Gateway to the Classics: The Spring of the Year by Dallas Lore Sharp
 
The Spring of the Year by  Dallas Lore Sharp

Front Matter


to my sister
JENNIE
the best of companions
in the woods and fields
through which we
went to school

Introduction

I T has been my aim in the thirty-nine chapters of the three books in this series to carry my readers through the weeks of all the school year, not however as with a calendar, for that would be more or less wooden and artificial; but by readings, rather, that catch in a large way the spirit of the particular season, that give something definite and specific in the way of suggestions for tramps afield with things to look for and hear and do. Naturally many of the birds and animals and flowers mentioned, as well as woods and aspects of sky and field, are those of my own local environment—of my New England surrounding—and so must differ in some details from those surrounding you in your far Southern home or you on your distant Pacific coast, or you in your rich and varied valley of the Mississippi, or you on your wide and generous prairie. But the similarities and correspondences, the things and conditions we have in common, are more than our differences. Our sun, moon, sky, earth—our land—are the same, our love for this beautiful world is the same, as is that touch of nature which we all feel and which makes us all kin.
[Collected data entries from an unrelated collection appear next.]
-- ==== Sys2Proof/Decode.lean ====
section
/-! DEFINITION. The header byte, the decoder and the encoder (30_encoding.md R34 to R38, R41), and the host's table word
laid out as a request record. -/

namespace Sys2Proof

/-- `op` = hdr[2:0] (30_encoding.md R34). -/
def Request.op (r : Request) : BitVec 3 := r.hdr.extractLsb' 0 3

/-- `view` = hdr[3] (30_encoding.md R34). -/
def Request.viewBit (r : Request) : Bool := r.hdr.getLsbD 3

/-- `rsv` = hdr[7:4] (30_encoding.md R34). -/
def Request.rsv (r : Request) : BitVec 4 := r.hdr.extractLsb' 4 4

/-- The view bit's meaning: 0 selects `Full64`, 1 selects `Low32` (30_encoding.md R36). -/
def View.ofBit : Bool → View
  | false => .full64
  | true => .low32

/-- The inverse of `View.ofBit` (30_encoding.md R36, R40 for `rview`). -/
def View.toBit : View → Bool
  | .full64 => false
  | .low32 => true

/-- Why a header is refused: the two reserved encodings, the only ones (30_encoding.md R38). -/
inductive ReservedEncoding
  /-- hdr[7:4] is not zero, whatever `op` is. -/
  | rsvNotZero
  /-- `op` is 111. -/
  | opReserved
  deriving DecidableEq, Repr

/-- The operation that `op` selects, taking only the fields it uses (30_encoding.md R35 to R37). -/
def decodeOp (r : Request) : Except ReservedEncoding Instr :=
  match r.op.toNat with
  | 0 => .ok (.read r.num.toNat (View.ofBit r.viewBit))
  | 1 => .ok (.write r.num.toNat (View.ofBit r.viewBit) r.wdata)
  | 2 => .ok (.resolve r.name)
  | 3 => .ok (.resetReg r.num.toNat)
  | 4 => .ok .resetAll
  | 5 => .ok (.nread r.name)
  | 6 => .ok (.nwrite r.name r.wdata)
  | _ => .error .opReserved

/-- Decode a request, admitting or rejecting it by its header alone: first `rsv`, then `op` (30_encoding.md R38). Total:
what it does not admit it rejects by name. -/
def decode (r : Request) : Except ReservedEncoding Instr :=
  if r.rsv ≠ 0 then .error .rsvNotZero else decodeOp r

/-- The header of an operation whose view bit is used: bit 3 is the view (30_encoding.md R34, R36). -/
def headerWithView (op : Byte) : View → Byte
  | .full64 => op
  | .low32 => op ||| 0x08

/-- Encode an instruction as a request record, by the forms of 30_encoding.md R41; the fields the operation does not
use are 0 or empty there, though R37 allows any value (log entry 10). -/
def encode : Instr → Request
  | .read num view => { hdr := headerWithView 0x00 view, num := BitVec.ofNat 32 num, wdata := 0, name := [] }
  | .write num view wdata => { hdr := headerWithView 0x01 view, num := BitVec.ofNat 32 num, wdata := wdata, name := [] }
  | .resolve name => { hdr := 0x02, num := 0, wdata := 0, name := name }
  | .resetReg num => { hdr := 0x03, num := BitVec.ofNat 32 num, wdata := 0, name := [] }
  | .resetAll => { hdr := 0x04, num := 0, wdata := 0, name := [] }
  | .nread name => { hdr := 0x05, num := 0, wdata := 0, name := name }
  | .nwrite name wdata => { hdr := 0x06, num := 0, wdata := wdata, name := name }

/-- The table's word as a record, its fields in the order of the table's `format` (hdr 8 bits, num 32, wdata 64, then name
bytes), the first in the lowest bits; what lies above `nbits` is 0 or absent. The spec serialises no request, so this
layout is the model's (log entry 6). -/
def Request.ofTableWord (nbits w : Nat) : Request :=
  let v := w % 2 ^ nbits
  { hdr := BitVec.ofNat 8 v
    num := BitVec.ofNat 32 (v >>> 8)
    wdata := BitVec.ofNat 64 (v >>> 40)
    name := (List.range ((nbits - 104) / 8)).map fun i => BitVec.ofNat 8 (v >>> (104 + 8 * i)) }

/-- The instruction the decoder reads from an instruction word of the opcode table. -/
def decodeTableWord (nbits w : Nat) : Option Instr :=
  match decode (Request.ofTableWord nbits w) with
  | .ok i => some i
  | .error _ => none

end Sys2Proof
end

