-- ==== Sys2Proof/Certificates/Slice0/Obligations.lean ====
section
/-! DEFINITION. The statements for the provers, in the order of spec/: encoding, the step, refusals and errors, the cell
primitives, the seven requests, name resolution, reset, ordering, invariants, several cores, the rendering. -/

open Sys2Proof Sys2Proof.Machine Sys2Proof.Safety

/-! ### Encoding -/

/-- Every well-formed instruction is what the decoder reads from its encoding: no operand bit is dropped
(30_encoding.md, sections 1 and 3). -/
def Obligations.DecodeInvertsEncode : Prop :=
  ∀ i : Instr, i.wf = true → decode (encode i) = .ok i

/-- What the decoder reads is well formed, and encoding it gives back every field the operation uses
(30_encoding.md, section 1). -/
def Obligations.EncodeInvertsDecodeOnUsedFields : Prop :=
  ∀ (r : Request) (i : Instr), decode r = .ok i → i.wf = true ∧ AgreeOnUsedFields (encode i) r

/-- R37: a field that the operation does not use has no effect on the decoded instruction, on the next state or on the
response in it. -/
def Obligations.UnusedFieldsAreIgnored : Prop :=
  ∀ r r' : Request, AgreeOnUsedFields r r' →
    decode r = decode r' ∧ (¬ ReservedHeader r.hdr → ∀ s : State, stepRequest r s = stepRequest r' s)

/-- A header is admitted exactly when `hdr & 0xF7` is 0x00 to 0x06, and refused exactly when `hdr & 0xF0` is not 0 or
`hdr & 0x07` is 7; the other fields take no part (30_encoding.md, section 1). -/
def Obligations.HeaderAloneDecidesAdmission : Prop :=
  ∀ r : Request, ((∃ i, decode r = .ok i) ↔ (r.hdr &&& 0xF7).toNat ≤ 0x06) ∧
    ((∃ why, decode r = .error why) ↔ ReservedHeader r.hdr)

/-- Headers written out bit by bit from the table's encodings decode to their operations (vectors of 95_test_vectors.md). -/
def Obligations.SampleHeadersDecode : Prop :=
  decode ⟨0b00000000, 2, 0, []⟩ = .ok (.read 2 .full64) ∧
  decode ⟨0b00001000, 0xFFFFFFFF, 0, []⟩ = .ok (.read 4294967295 .low32) ∧
  decode ⟨0b00001001, 34, 7, []⟩ = .ok (.write 34 .low32 7) ∧
  decode ⟨0b00000010, 0, 0, [0x57, 0x32]⟩ = .ok (.resolve [0x57, 0x32]) ∧
  decode ⟨0b00000011, 9, 0, []⟩ = .ok (.resetReg 9) ∧
  decode ⟨0b00000100, 99, 0, []⟩ = .ok .resetAll ∧
  decode ⟨0b00001101, 0, 0, [0x58, 0x35]⟩ = .ok (.nread [0x58, 0x35]) ∧
  decode ⟨0b00000110, 0, 5, [0x52, 0x33, 0x31]⟩ = .ok (.nwrite [0x52, 0x33, 0x31] 5) ∧
  decode ⟨0b00000111, 0, 0, []⟩ = .error .opReserved ∧
  decode ⟨0b10000000, 34, 0, []⟩ = .error .rsvNotZero

/-! ### The step -/

/-- The next step performs the instruction that the oldest input decodes to, on the state without that input; placing a
table word makes it the oldest input and changes nothing else. -/
def Obligations.StepPerformsDecodedRequest : Prop :=
  (∀ (s : State) (r : Request) (rest : List Input) (i : Instr),
    s.inputs = .request r :: rest → decode r = .ok i → step s = exec i { s with inputs := rest }) ∧
  (∀ (s : State) (nbits w : Nat) (i : Instr),
    decodeTableWord nbits w = some i → step (s.withFetchWord nbits w) = exec i s)

/-- The model's own choice of interface, log entries 1, 3, 4 and 5: with no input waiting a step changes nothing at all, and
otherwise each step, a refused one in service too, uses up exactly the oldest input. -/
def Obligations.EachStepTakesTheOldestInput : Prop :=
  (∀ s : State, s.inputs = [] → step s = .next s) ∧
  (∀ (s : State) (input : Input) (rest : List Input), s.inputs = input :: rest → s.afterStep.inputs = rest)

/-- No step faults, and a step stops with a refusal exactly when the oldest input is a request with a reserved header
(60_exceptions.md, sections 1 and 3). -/
def Obligations.StepStopsExactlyOnReservedHeaders : Prop :=
  ∀ s : State, (∀ f, step s ≠ .fault f) ∧
    ((∃ why, step s = .refused why) ↔ ∃ r rest, s.inputs = .request r :: rest ∧ ReservedHeader r.hdr)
Wherever, then, in these books of the seasons, the things treated differ from the things around you, read about those things for information, and in your journeys afield fill in the gaps with whatever it is that completes your landscape, or rounds out your cycle of the seasons, or links up your endless chain of life.

While I have tried to be accurate throughout these books, still it has not been my object chiefly to write a natural history—volumes of outdoor facts; but to quicken the imaginations behind the sharp eye, behind the keen ears and the eager souls of the multitude of children who go to school, as I used to go to school, through an open, stirring, beckoning world of living things that I longed to range and understand.

The best thing that I can do as writer, that you can do as teacher, if I may quote from the last paragraph—the keynote of these volumes—is to "go into the fields and woods, go deep and far and frequently, with eyes and ears and all your souls alert."